SinglePatientTiming requires a maf input and a seg file input for each sample. The maf file should be the output of PhylogicNDT Clustering module. The seg file should have the following columns:

Chromosome  Start   End A1.Seg.CN   A2.Seg.CN

To run SinglePatientTiming:

./PhylogicNDT.py Timing -i Indiv_ID -sif Patient.sif

LeagueModel

LeagueModel requires an input of comparison tables. The comparison tables should be the output of SinglePatientTiming ending in ".comp.tsv"

To run LeagueModel:

./PhylogicNDT.py LeagueModel -cohort Cohort -comps comp1 comp2 ... compN

Alternatively, one can use a single aggregated table. The table should have the following columns:

sample  event1  event2  p_event1_win    p_event2_win    unknown

To run with the aggregated table:

./PhylogicNDT.py LeagueModel -cohort Cohort -comparison_cn comps

PhylogicSim

A simulation module is provided for convenience.

./PhylogicNDT.py PhylogicSim --help

Command to visualize all the options and help.

./PhylogicNDT.py PhylogicSim 

Run the simulation with the default paramters.

./PhylogicNDT.py PhylogicSim -i MySimulation

Specify a prefix for all the output files

./PhylogicNDT.py PhylogicSim -i MySimulation -ns 7

Specify the number of samples you want to simulate.

./PhylogicNDT.py PhylogicSim -i MySimulation -nodes 5

Specify the number of distinct clones present in your samples. Minimum 2 (The first clone is always the clonal clone)

./PhylogicNDT.py PhylogicSim -i MySimulation -nodes 5 -seg /Example_SegFile.txt

Specify a segment file with copy number values to sample from. See the "Example_SegFile.txt" for a format example. If no file is specified, a build-in CN profile is used, based on the hg19 contigs.

./PhylogicNDT.py PhylogicSim -i MySimulation -nodes 5 -clust_file /Example_Clust_File.txt

Force the ccf values of each cluster on each sample, instead of generating a new random phylogeny from scratch. If -clust_file is specified, the -ns and -nodes flags are ignored an instead replaced with the values from the Clust_File.

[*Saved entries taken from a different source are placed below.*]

/-- The boundary edge captures every staging copy (R427). -/
def Hw.cmtCapture (h : Hw) (drain : Bool) : Hw :=
  { h with cmt := { captured := some h.regs, nextDom := 1, drain := drain }, cal := { h.cal with cap := h.cal.staged } }

/-- Every domain is applied at once as generation 0, with no tags and no line (R114 step 12, R430). -/
def Hw.launchCommit (h : Hw) : Hw := ((h.cmtCapture false).switchAll).cmtEnd

/-- The blocks that MASK names have completed what they had in flight (R432); an MRC append is one step and never stands open. -/
def Hw.drainIdle (h : Hw) : Bool :=
  let m := h.get CMT_DRAIN_CFG.MASK
  (!bitOf m 0 || h.adcIdle) && (!bitOf m 1 || (List.range 16).all (fun q => (h.lq q).kern.isNone || (h.lq q).gangWait)) &&
    (!bitOf m 2 || ((h.eth 0).tx.isNone && (h.eth 1).tx.isNone)) && (!bitOf m 4 || (List.range 16).all (fun w => (h.twinPub w).isNone))

/-! ### The epoch boundary (R19, R21) -/

/-- The number of the epoch whose boundary comes next: past the highest already generated, and past TB where TB lies behind (R21). -/
def Hw.nextEpoch (h : Hw) : Nat :=
  let e := h.clk.tb.toNat / 1000000
  match h.clk.epochHi with
  | none => e + 1
  | some k => max e (k + 1)

/-- The boundary's edge (R21): TB, what is due at it, line 241 and the captures. -/
def Hw.epochEdge (h : Hw) : Hw :=
  let e := h.nextEpoch
  let h := h.tbReach (e * 1000000)
  (({ h with clk := { h.clk with epochHi := some e } }).up CMT_STATUS.EPOCH).capEdge capEpoch false

/-- The epoch-paced work: the seal and the loops. -/
def Hw.epochWork (h : Hw) : Hw :=
  let h := h.reseal.svEpoch
  let h := if h.blockOn 0xA then (List.range 16).foldl Hw.poolEpoch h else h
  let h := if h.blockOn 0xB then h.bst1Epoch else h
  let h := if h.blockOn 0xC then h.bst2Epoch else h
  h.twinEpoch

/-- One epoch boundary (R21): its edge, the capture of an armed commit (R427), and the epoch-paced work. -/
def Hw.epochBoundary (h : Hw) : Hw :=
  let h := h.epochEdge
  let st := h.get CMT_STATUS.STATE
  let h := if st = cmtArmedRoll || st = cmtArmedDrain then (h.cmtCapture (st = cmtArmedDrain)).set CMT_STATUS.STATE cmtValidating else h
  h.epochWork

/-- TB has passed a boundary that has not been generated: it is, at this edge (R21). -/
def Hw.epochCatch (h : Hw) : Hw :=
  match h.clk.epochHi with
  | some k => if h.clk.tbRun && h.pwr.sleep != .sleepEmulated && k < h.clk.tb.toNat / 1000000 then h.epochBoundary else h
  | none => h

/-! ### The commands -/

/-- TB_SET: a write of TB_CTL; a boundary that it passes is generated at that edge (R21, R327). -/
def execTbSet (acc : Access) (v : Word) (s : State) : Out := s.onBusBy acc (fun h => (h.tbSet acc v).1.epochCatch)

/-- TB_ADJ. -/
def execTbAdj (acc : Access) (v : Word) (s : State) : Out := s.onBusBy acc (fun h => (h.tbAdj acc v).1.epochCatch)

/-- ARM_ROLL. -/
def execArmRoll (acc : Access) (s : State) : Out := s.onBusBy acc (fun h => (h.cmtWrite acc CMT_CTL 0x434D0001).1)

/-- ARM_DRAIN. -/
def execArmDrain (acc : Access) (s : State) : Out := s.onBusBy acc (fun h => (h.cmtWrite acc CMT_CTL 0x434D0002).1)

/-- DISARM. -/
def execDisarm (acc : Access) (s : State) : Out := s.onBusBy acc (fun h => (h.cmtWrite acc CMT_CTL 0x434D0003).1)

/-- DISCARD. -/
def execDiscard (acc : Access) (s : State) : Out := s.onBusBy acc (fun h => (h.cmtWrite acc CMT_CTL 0x434D0004).1)

/-- EPOCH_BOUNDARY: TB reaches the next whole multiple of 1 000 000 ns past the highest epoch already generated (R21). -/
def execEpochBoundary (s : State) : Out := s.run (fun h => h.when (h.clocked && h.pwr.sleep != .sleepEmulated && h.clk.tbRun) Hw.epochBoundary)

/-- VALIDATION_END: the commit is rejected whole, starts draining, or TEN switches (R428, R430, R432). -/
def execValidationEnd (s : State) : Out := s.run (fun h => h.when (h.clocked && h.get CMT_STATUS.STATE = cmtValidating) (fun h =>
  match h.cmtVerdict with
  | some h => (h.up CMT_STATUS.REJECTED).cmtEnd
  | none => if h.cmt.drain then h.set CMT_STATUS.STATE cmtDraining else h.cmtRoll))

/-- DOMAIN_SWITCH: the next domain switches; after POL the commit is applied (R430). -/
def execDomainSwitch (s : State) : Out := s.run (fun h => h.when (h.clocked && h.get CMT_STATUS.STATE = cmtSwitching) (fun h =>
  let h := h.switchDom h.cmt.nextDom
  if 7 < h.cmt.nextDom then h.cmtApplied else h))

/-- DRAIN_SWITCH: `us` is the time from cycle 64 to the switch edge, in whole µs rounded up (R432). -/
def execDrainSwitch (us : BitVec 10) (s : State) : Out := s.run (fun h =>
  h.when (h.clocked && h.get CMT_STATUS.STATE = cmtDraining && h.drainIdle && us.toNat ≤ h.get CMT_DRAIN_CFG.TIMEOUT) (fun h =>
    ((h.set CMT_DRAIN_TIME.US us.toNat).cmtGen.switchAll).cmtApplied))

/-- DRAIN_TIMEOUT: the commit becomes a ROLL from this edge (R433). -/
def execDrainTimeout (s : State) : Out := s.run (fun h =>
  h.when (h.clocked && h.get CMT_STATUS.STATE = cmtDraining && !h.drainIdle) (fun h =>
    (({ h with cmt := { h.cmt with forced := true } }).set CMT_DRAIN_TIME.US (h.get CMT_DRAIN_CFG.TIMEOUT)).cmtRoll))

end Sys2Proof.Machine
end

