-- ==== Sys2Proof/Machine/Power.lean ====
section
/-! DEFINITION. Power entry, resets, the Berm flush and the sleep modes (spec/02_power.md), with what each keeps. -/

namespace Sys2Proof.Machine

/-! ### What resets leave -/

/-- Register address `a` belongs to the island, which no main-domain reset changes (R372). -/
def islandReg (a : Nat) : Bool := 0x30000000 ≤ a && a < 0x30010000

/-- The word of register `a` after a main-domain reset (R17, R372). -/
def mainWord (a : Nat) (w : BitVec 32) : BitVec 32 :=
  if islandReg a then w
  else match rowOf a with
    | some (r, false) => mixed (BitVec.ofNat 32 r.keep) (resetWord a) w
    | _ => resetWord a

/-- Every register listed in the table under the words that `f` gives. -/
def remap (f : Nat → BitVec 32 → BitVec 32) (m : SMap (BitVec 32)) : SMap (BitVec 32) :=
  m.filterMap (fun e => if f e.1 e.2 = resetWord e.1 then none else some (e.1, f e.1 e.2))

/-- MAIN_UP falls (R376): the POL staging copies that were not applied are discarded (R396), and a ring that is full enough asks
for the main domain (R391). -/
def Hw.polMainDown (h : Hw) : Hw := (((h.clr POL_STAT.MAIN_UP).handMode true).discardDom 7).logWake

/-- Berm step 7, and a reset outside SLEEP: TB_SAVE takes TB, or the retained time while TB is stopped in SLEEP; the retention counter
restarts and the seal is rewritten (R63, R91, R486). TB_SAVE holds whole nanoseconds (DEDUCED, log entry 142). -/
def Hw.saveTb (h : Hw) : Hw :=
  let t := if h.pwr.sleep = .sleep then h.retained else h.clk.tb
  Hw.reseal { h with bak := { h.bak with tbSave := t, retLsx := 0, lsxFrac := 0, retIrc := 0, retStop := false }, clk := { h.clk with tbRun := false },
                     pwr := { h.pwr with sleep := .run } }

/-- A reset in SLEEP: TB_SAVE takes TB, which stands at its entry value, and the retention goes on untouched (R81, R486; log entry
137). -/
def Hw.saveAsleep (h : Hw) : Hw := Hw.reseal { h with bak := { h.bak with tbSave := h.clk.tbEntry } }

/-- A BIST run was cut short (R456). -/
def Hw.bistAborted (h : Hw) : Hw := h.sets [(BIST_STAT.BUSY, 0), (BIST_STAT.DONE, 1), (BIST_STAT.PASS, 0), (BIST_STAT.REASON, 5)]

/-- A BIST run is being cut short, or was cut short since the main domain last ran (R456: the record shows after the restart). -/
def Hw.bistCut (h : Hw) : Bool :=
  h.on BIST_STAT.BUSY || (h.pwr.phase != .up && h.pwr.phase != .flushCut && h.on BIST_STAT.DONE && h.get BIST_STAT.REASON = 5)

/-- The main domain is in reset: everything outside the backup domain, the memories and the fuses starts afresh (R67). A debug session
ends, so that a halted Polder core resumes (R445); the level of TW_ROLE is another device's. -/
def Hw.mainReset (h : Hw) : Hw :=
  let cut := h.bistCut
  let h := (Hw.polMainDown { h.detach with pwr := { h.pwr with phase := .resetHold } }).unstageReg POL_PU_OWNER
  let n : Hw := {
    regs := remap mainWord h.regs, mem := h.mem, nvm := h.nvm, upsets := h.upsets, pol := h.pol, bak := h.bak, lcs := h.lcs,
    istore := h.istore, istoreBad := h.istoreBad, bqs := h.bqs, pgRule := h.pgRule, drainSeq := h.drainSeq, thrLoop := h.thrLoop,
    logEra := h.logEra, wdFrac := tput 0 [] 2 (tget 0 h.wdFrac 2), twin := { peerLow := h.twin.peerLow },
    uarts := h.uarts.filter (fun e => e.1 = 6), dbg := h.dbg, freeCtr := h.freeCtr,
    pwr := { phase := .resetHold, coreEn := h.pwr.coreEn, vcmd := h.pwr.vcmd, vdef := h.pwr.vdef, bermActive := h.pwr.bermActive, retLost := h.pwr.retLost,
             polderLow := h.pwr.polderLow, brownout := h.pwr.brownout } }
  if cut then n.bistAborted else n

/-- Address `a` lies in SRAM or LMEM. -/
def vcoreByte (a : Nat) : Bool := (0x10000000 ≤ a && a < 0x10200000) || (0x18000000 ≤ a && a < 0x18100000)

/-- VCORE is lost: SRAM, LMEM and the instruction stores will hold zeros with valid check bits (R201, R222), and the debug port
starts afresh. -/
def Hw.vcoreLost (h : Hw) : Hw :=
  let h := h.mainReset
  (({ h with mem := h.mem.filter (fun e => !vcoreByte e.1), upsets := h.upsets.filter (fun e => !vcoreByte (keyAddr e.1)), istore := [], istoreBad := [],
             dbg := {}, pwr := { h.pwr with coreEn := false, vcmd := 0, vdef := true } })).clr HUB_SRAM_STAT.INIT_DONE

/-- The fields of PWR_RST_CAUSE that the next release shows (R67). -/
def Hw.setCause (h : Hw) (cause : Nat) (multi cold brown : Bool) : Hw :=
  h.sets [(PWR_RST_CAUSE.CAUSE, cause), (PWR_RST_CAUSE.COLD, b2n cold), (PWR_RST_CAUSE.MULTI, b2n multi), (PWR_RST_CAUSE.CORE_RETRY, 0),
    (PWR_RST_CAUSE.BROWNOUT, b2n brown)]

/-- CORE_EN is asserted and VCORE ramps (R50). -/
def Hw.ramp (h : Hw) : Hw := { h with pwr := { h.pwr with phase := .vcoreRamp, coreEn := true, brownout := false } }

/-- The backup domain is reset (R64, R372): the island and its SRAM, TB_SAVE, the retention registers; LSX starts (R484). -/
def Hw.backupReset (h : Hw) : Hw :=
  let sram := fun a => 0x30100000 ≤ a && a < 0x30108000
  let h := { h with regs := h.regs.filter (fun e => !islandReg e.1), mem := h.mem.filter (fun e => !sram e.1),
                    upsets := h.upsets.filter (fun e => !sram (keyAddr e.1)), logEra := 0, pol := {}, bqs := [], pgRule := (0, 0), drainSeq := 0, thrLoop := {},
                    uarts := h.uarts.filter (fun e => e.1 != 6), bak := {},
                    pwr := { h.pwr with bermActive := false, retLost := false, polderLow := false } }
  (h.wr PWR_BERM_STAT 0).sets [(PWR_RST_CAUSE.FLUSHED, 0), (PWR_RST_CAUSE.FLUSH_INCOMPLETE, 0), (PWR_SEAL_GEN.GEN, 0), (PWR_SEAL_CRC.CRC, 0),
    (CLK_STAT.LSX_FAIL, 0), (CLK_TB_STAT.VALID, 0), (CLK_TB_STAT.COARSE, 0)]

/-- The buck is off: everything but the backup domain is unpowered (R53). FLUSHED says whether a complete flush came before. -/
def Hw.collapse (h : Hw) (brown : Bool) : Hw :=
  let cut := h.pwr.phase = .up || (h.pwr.phase = .flushCut && h.pwr.bermActive)
  let h := h.vcoreLost
  let h := if cut then h.clr PWR_RST_CAUSE.FLUSHED else h
  { h with pwr := { h.pwr with phase := .unpowered, brownout := brown } }

/-- A VCORE_FAIL reset: nothing is written back (R490), TB starts from 0 (R486), power-up repeats from CORE_EN (R53); `multi` says that
another cause arose on the same edge (R67). DESIGN CHOICE (log entry 64): the spec does not say what FLUSHED reads after it; it keeps
what the last power-down left. -/
def Hw.vcoreFail (h : Hw) (multi : Bool) : Hw := (((h.vcoreLost.setCause rcVcore multi false false).foundActive).clr CLK_TB_STAT.VALID).ramp

/-- The writeback of R490: dirty lines in MRAM and SRAM; those in LPDDR4 are lost. -/
def Hw.resetWriteback (h : Hw) : Hw := h.cleanLines (h.dirtyMram ++ h.dirtySram)

/-- A reset that leaves VCORE up is applied: the main domain is held in reset (R487), SRAM keeps its contents (R201). -/
def Hw.resetApply (h : Hw) : Hw := h.resetWriteback.mainReset.up HUB_SRAM_STAT.INIT_DONE

/-- The registers that a reset with this cause keeps beside the others: XO_FAIL and UNLOCK_SEEN across CLOCK_FAIL (R87), DBG_CFG
across DEBUG (R454). -/
def Hw.keptAcross (h o : Hw) (cause : Nat) : Hw :=
  let h := if cause = rcClock then h.sets [(CLK_STAT.XO_FAIL, o.get CLK_STAT.XO_FAIL), (CLK_STAT.UNLOCK_SEEN, o.get CLK_STAT.UNLOCK_SEEN)] else h
  let h := if cause = rcClock then { h with clk := { h.clk with wakeUnlock := o.clk.wakeUnlock } } else h
  if cause = rcDebug then h.wr DBG_CFG (o.rd DBG_CFG) else h

/-! ### AVSBus (R52, R489) -/

/-- The PLL restarts for a wake (R80, R81). -/
def Hw.pllRestart (h : Hw) : Hw := { h with clk := { h.clk with pll := .starting } }

/-- Transaction `t` has failed three times in a row: AVS_ERR, line 6. VCORE is at the regulator's default voltage from then on, or after
the write of SLEEP entry where it was; power-up goes on; the write of a wake ends in a VCORE_FAIL reset, and a wake whose write is not
made goes on (R52, R489). -/
def Hw.avsGiveUp (h : Hw) (t : AvsTxn) : Hw :=
  let h := ({ h with pwr := { h.pwr with avsQ := [], avsFails := 0, avsHold := true, vdef := h.pwr.vdef || t != AvsTxn.sleepWrite } }).up PWR_STAT.AVS_ERR
  if h.pwr.phase = .avsStart then { h with pwr := { h.pwr with phase := .resetHold } }
  else match t with
  | .wakeWrite _ => h.vcoreFail false
  | _ => if h.pwr.waking && h.clk.pll = .off then h.pllRestart else h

Each line of the tsv file represents a sample, with each tab separated value the ccf of a cluster. The last value of each line must always be -1 to account for the artifact cluster.

./PhylogicNDT.py PhylogicSim -i MySimulation -nodes 5 -clust_file /Example_Clust_File.txt -a 0.3

Specify the proportion of mutations that are artifactual (Random af unrelated to mutation/CN). Can be combined with a clust_file.

./PhylogicNDT.py PhylogicSim -i MySimulation -nodes 5 -clust_file /Example_Clust_File.txt -pfile /Example_PurityFile.txt

TSV file to specify the purity of each sample individualy (Otherwise, the purity is specified for all the samples using the -p flag.). Each line represents a sample. The file can optionally contain an extra three columns with the alpha, beta and N values for the coverage betabinomial for each sample (Otherwise, those values are set for all samples using the -ap, -b and -nb flags respectively).